TASK STATEMENT: The expected answer is the set of lines in the data below between the line holding "result leaves RESULT" and the line holding "t.pending = s.pending", inclusive, written out exactly.

>>

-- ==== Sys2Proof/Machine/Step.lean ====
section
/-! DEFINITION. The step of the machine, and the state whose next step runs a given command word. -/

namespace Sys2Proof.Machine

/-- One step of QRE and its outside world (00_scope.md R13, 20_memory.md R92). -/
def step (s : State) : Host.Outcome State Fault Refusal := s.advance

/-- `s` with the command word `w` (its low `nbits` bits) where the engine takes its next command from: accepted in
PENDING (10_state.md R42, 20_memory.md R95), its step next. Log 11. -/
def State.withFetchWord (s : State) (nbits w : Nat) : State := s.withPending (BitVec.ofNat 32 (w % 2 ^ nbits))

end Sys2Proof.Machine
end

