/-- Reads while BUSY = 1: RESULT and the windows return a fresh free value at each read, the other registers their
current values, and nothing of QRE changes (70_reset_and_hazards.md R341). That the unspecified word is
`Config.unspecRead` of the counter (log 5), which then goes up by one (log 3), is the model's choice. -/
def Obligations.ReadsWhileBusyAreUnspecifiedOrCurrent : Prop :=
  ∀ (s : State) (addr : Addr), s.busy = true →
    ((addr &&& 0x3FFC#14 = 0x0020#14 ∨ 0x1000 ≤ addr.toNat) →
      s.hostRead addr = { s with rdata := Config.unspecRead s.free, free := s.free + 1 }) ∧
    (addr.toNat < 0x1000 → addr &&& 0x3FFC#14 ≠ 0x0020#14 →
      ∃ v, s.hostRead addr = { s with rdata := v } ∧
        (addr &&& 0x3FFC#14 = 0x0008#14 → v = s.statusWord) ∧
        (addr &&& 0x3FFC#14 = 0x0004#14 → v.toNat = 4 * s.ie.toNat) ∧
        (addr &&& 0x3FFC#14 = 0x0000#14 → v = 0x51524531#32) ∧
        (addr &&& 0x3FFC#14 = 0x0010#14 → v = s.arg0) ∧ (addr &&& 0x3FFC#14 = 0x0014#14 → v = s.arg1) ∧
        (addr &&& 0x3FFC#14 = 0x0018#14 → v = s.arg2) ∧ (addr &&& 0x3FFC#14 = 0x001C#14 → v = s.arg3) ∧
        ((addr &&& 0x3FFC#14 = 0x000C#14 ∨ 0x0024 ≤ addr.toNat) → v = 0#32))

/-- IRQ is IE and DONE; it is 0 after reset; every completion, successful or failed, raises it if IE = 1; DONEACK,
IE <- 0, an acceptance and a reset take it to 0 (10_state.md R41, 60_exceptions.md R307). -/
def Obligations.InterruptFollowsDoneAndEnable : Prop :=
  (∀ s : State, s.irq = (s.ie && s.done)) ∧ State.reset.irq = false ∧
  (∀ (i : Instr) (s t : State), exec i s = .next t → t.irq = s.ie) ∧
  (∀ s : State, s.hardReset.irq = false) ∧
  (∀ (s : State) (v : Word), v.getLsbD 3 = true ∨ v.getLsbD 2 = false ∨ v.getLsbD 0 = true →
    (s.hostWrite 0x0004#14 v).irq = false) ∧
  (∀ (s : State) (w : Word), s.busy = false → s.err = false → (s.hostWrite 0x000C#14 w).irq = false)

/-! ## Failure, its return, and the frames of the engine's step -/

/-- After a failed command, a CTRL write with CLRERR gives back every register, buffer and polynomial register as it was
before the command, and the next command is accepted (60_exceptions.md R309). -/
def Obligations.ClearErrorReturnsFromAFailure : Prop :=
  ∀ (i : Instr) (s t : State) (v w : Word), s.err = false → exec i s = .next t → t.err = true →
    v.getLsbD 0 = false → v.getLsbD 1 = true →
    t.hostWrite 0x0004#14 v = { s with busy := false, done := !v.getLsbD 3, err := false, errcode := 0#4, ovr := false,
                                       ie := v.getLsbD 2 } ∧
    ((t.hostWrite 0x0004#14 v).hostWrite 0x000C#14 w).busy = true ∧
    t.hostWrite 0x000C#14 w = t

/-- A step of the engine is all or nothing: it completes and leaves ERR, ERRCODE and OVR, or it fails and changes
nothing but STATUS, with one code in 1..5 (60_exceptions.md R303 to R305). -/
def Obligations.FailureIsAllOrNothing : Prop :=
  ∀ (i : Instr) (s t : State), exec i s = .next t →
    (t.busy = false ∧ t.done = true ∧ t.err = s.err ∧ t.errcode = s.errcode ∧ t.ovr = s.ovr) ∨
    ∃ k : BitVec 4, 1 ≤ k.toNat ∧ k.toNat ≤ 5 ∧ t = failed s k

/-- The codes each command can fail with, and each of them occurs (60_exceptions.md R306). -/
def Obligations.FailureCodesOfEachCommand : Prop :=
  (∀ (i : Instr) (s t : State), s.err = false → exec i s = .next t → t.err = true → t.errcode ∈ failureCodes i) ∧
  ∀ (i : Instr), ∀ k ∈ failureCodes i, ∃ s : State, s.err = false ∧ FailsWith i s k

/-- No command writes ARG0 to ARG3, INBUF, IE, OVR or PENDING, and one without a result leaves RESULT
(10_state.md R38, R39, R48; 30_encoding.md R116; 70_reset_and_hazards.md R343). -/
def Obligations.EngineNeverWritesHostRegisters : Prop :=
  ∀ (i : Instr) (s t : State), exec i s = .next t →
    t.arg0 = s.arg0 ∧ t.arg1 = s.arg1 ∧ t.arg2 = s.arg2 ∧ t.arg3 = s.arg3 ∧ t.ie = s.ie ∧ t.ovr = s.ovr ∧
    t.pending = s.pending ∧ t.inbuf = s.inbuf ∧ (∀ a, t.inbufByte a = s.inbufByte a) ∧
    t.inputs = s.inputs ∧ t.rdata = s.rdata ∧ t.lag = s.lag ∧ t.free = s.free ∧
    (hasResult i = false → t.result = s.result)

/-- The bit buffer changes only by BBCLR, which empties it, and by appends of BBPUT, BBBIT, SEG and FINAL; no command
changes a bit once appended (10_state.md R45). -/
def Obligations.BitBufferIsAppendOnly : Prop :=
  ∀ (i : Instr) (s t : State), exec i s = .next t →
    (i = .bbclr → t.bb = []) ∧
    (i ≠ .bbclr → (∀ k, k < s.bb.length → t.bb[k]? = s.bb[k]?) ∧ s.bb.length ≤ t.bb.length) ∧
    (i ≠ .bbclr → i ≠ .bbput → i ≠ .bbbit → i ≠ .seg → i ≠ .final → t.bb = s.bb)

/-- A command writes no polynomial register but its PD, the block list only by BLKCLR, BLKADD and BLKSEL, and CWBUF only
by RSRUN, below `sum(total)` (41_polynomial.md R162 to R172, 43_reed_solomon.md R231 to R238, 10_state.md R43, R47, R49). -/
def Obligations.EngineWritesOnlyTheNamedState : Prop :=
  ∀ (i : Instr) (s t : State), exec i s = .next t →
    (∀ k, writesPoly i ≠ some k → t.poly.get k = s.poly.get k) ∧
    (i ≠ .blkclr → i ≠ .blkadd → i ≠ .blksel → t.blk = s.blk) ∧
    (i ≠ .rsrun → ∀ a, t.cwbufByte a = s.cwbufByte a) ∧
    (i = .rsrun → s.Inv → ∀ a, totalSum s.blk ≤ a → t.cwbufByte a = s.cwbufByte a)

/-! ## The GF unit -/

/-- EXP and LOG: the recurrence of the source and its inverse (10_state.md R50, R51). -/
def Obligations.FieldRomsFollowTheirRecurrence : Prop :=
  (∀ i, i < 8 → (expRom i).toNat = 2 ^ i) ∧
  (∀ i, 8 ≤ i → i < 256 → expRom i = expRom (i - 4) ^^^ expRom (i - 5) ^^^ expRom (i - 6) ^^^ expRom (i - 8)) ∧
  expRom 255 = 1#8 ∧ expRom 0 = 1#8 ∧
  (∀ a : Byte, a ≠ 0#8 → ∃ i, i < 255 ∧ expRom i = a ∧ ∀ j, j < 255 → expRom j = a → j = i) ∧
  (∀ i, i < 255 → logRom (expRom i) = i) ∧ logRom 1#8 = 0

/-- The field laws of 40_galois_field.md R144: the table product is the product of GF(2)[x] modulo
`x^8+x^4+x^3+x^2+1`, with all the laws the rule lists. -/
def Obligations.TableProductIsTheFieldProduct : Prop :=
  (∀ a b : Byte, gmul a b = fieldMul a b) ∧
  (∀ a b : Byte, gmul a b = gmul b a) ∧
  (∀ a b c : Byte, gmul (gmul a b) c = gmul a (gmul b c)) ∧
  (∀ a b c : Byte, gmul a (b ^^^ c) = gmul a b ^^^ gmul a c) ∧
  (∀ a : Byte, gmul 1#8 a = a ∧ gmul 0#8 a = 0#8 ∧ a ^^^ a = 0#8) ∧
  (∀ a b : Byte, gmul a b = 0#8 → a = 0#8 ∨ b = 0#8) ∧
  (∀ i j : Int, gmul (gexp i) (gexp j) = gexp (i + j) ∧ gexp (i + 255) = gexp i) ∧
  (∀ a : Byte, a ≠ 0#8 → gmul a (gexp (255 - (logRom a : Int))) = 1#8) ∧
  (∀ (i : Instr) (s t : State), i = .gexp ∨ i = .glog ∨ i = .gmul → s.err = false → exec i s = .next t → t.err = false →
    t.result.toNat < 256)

<<
>>

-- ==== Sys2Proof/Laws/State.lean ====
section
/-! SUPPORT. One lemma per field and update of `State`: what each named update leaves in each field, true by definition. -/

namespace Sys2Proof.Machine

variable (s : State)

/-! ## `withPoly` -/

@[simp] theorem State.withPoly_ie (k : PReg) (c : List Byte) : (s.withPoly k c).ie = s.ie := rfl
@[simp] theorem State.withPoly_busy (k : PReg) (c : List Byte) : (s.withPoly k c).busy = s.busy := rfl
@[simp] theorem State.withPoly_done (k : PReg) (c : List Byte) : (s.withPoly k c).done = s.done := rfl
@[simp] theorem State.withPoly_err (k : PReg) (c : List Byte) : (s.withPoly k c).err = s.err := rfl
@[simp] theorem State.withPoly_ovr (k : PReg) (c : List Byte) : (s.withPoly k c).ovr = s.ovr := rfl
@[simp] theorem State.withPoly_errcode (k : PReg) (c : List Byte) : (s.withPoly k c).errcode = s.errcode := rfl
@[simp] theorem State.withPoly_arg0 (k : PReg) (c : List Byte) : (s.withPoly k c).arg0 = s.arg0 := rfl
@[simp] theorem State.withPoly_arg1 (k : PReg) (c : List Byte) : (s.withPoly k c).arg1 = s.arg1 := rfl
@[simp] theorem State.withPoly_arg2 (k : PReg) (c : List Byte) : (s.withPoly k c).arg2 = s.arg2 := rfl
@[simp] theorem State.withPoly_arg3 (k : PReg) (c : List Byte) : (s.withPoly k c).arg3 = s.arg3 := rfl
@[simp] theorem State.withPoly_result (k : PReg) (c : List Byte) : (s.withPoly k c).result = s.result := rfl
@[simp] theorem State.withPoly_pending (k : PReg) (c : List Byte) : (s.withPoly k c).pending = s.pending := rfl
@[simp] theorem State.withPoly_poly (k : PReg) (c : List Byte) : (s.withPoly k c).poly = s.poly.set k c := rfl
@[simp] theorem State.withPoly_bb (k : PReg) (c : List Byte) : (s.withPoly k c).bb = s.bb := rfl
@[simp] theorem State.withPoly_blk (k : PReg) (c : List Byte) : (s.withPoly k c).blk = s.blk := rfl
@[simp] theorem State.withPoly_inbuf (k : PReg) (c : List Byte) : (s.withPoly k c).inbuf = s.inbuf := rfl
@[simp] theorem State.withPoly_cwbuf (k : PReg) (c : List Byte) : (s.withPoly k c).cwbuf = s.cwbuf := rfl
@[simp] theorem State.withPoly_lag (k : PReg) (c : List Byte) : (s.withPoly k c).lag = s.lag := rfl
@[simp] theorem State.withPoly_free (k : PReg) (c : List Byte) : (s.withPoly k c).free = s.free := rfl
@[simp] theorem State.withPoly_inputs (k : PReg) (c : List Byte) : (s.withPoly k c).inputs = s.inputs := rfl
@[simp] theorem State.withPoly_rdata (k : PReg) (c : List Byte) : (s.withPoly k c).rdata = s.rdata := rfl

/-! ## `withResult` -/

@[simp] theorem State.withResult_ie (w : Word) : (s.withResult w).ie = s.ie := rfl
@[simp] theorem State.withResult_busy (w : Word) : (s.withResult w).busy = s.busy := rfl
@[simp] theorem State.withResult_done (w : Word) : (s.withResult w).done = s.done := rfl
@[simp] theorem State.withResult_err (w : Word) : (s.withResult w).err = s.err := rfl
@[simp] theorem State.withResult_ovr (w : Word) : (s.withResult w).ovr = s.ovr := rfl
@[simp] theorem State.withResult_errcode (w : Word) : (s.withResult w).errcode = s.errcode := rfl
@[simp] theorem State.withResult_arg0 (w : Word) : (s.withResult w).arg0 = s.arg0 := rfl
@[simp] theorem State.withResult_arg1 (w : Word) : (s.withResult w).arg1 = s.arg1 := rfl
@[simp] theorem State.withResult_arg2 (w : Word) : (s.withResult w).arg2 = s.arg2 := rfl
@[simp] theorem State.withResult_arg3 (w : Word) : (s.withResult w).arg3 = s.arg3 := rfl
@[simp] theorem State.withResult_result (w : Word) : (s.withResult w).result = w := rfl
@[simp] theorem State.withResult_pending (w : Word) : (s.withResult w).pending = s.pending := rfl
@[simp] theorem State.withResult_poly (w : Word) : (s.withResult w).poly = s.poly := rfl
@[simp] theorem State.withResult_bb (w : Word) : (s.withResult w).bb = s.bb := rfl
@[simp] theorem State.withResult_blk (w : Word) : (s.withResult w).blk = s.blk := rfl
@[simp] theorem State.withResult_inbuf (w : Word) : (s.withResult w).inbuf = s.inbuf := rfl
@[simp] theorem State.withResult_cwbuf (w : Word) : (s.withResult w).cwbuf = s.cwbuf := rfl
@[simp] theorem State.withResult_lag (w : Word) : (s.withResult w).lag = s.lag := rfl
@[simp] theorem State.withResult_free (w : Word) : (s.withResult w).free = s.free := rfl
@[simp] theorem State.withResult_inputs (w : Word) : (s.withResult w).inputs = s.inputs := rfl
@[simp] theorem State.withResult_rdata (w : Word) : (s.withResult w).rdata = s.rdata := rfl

<<

SOLVED PROBLEM:
/-- No command writes ARG0 to ARG3, INBUF, IE, OVR or PENDING, and one without a result leaves RESULT
(10_state.md R38, R39, R48; 30_encoding.md R116; 70_reset_and_hazards.md R343). -/
def Obligations.EngineNeverWritesHostRegisters : Prop :=
  ∀ (i : Instr) (s t : State), exec i s = .next t →
    t.arg0 = s.arg0 ∧ t.arg1 = s.arg1 ∧ t.arg2 = s.arg2 ∧ t.arg3 = s.arg3 ∧ t.ie = s.ie ∧ t.ovr = s.ovr ∧
    t.pending = s.pending ∧ t.inbuf = s.inbuf ∧ (∀ a, t.inbufByte a = s.inbufByte a) ∧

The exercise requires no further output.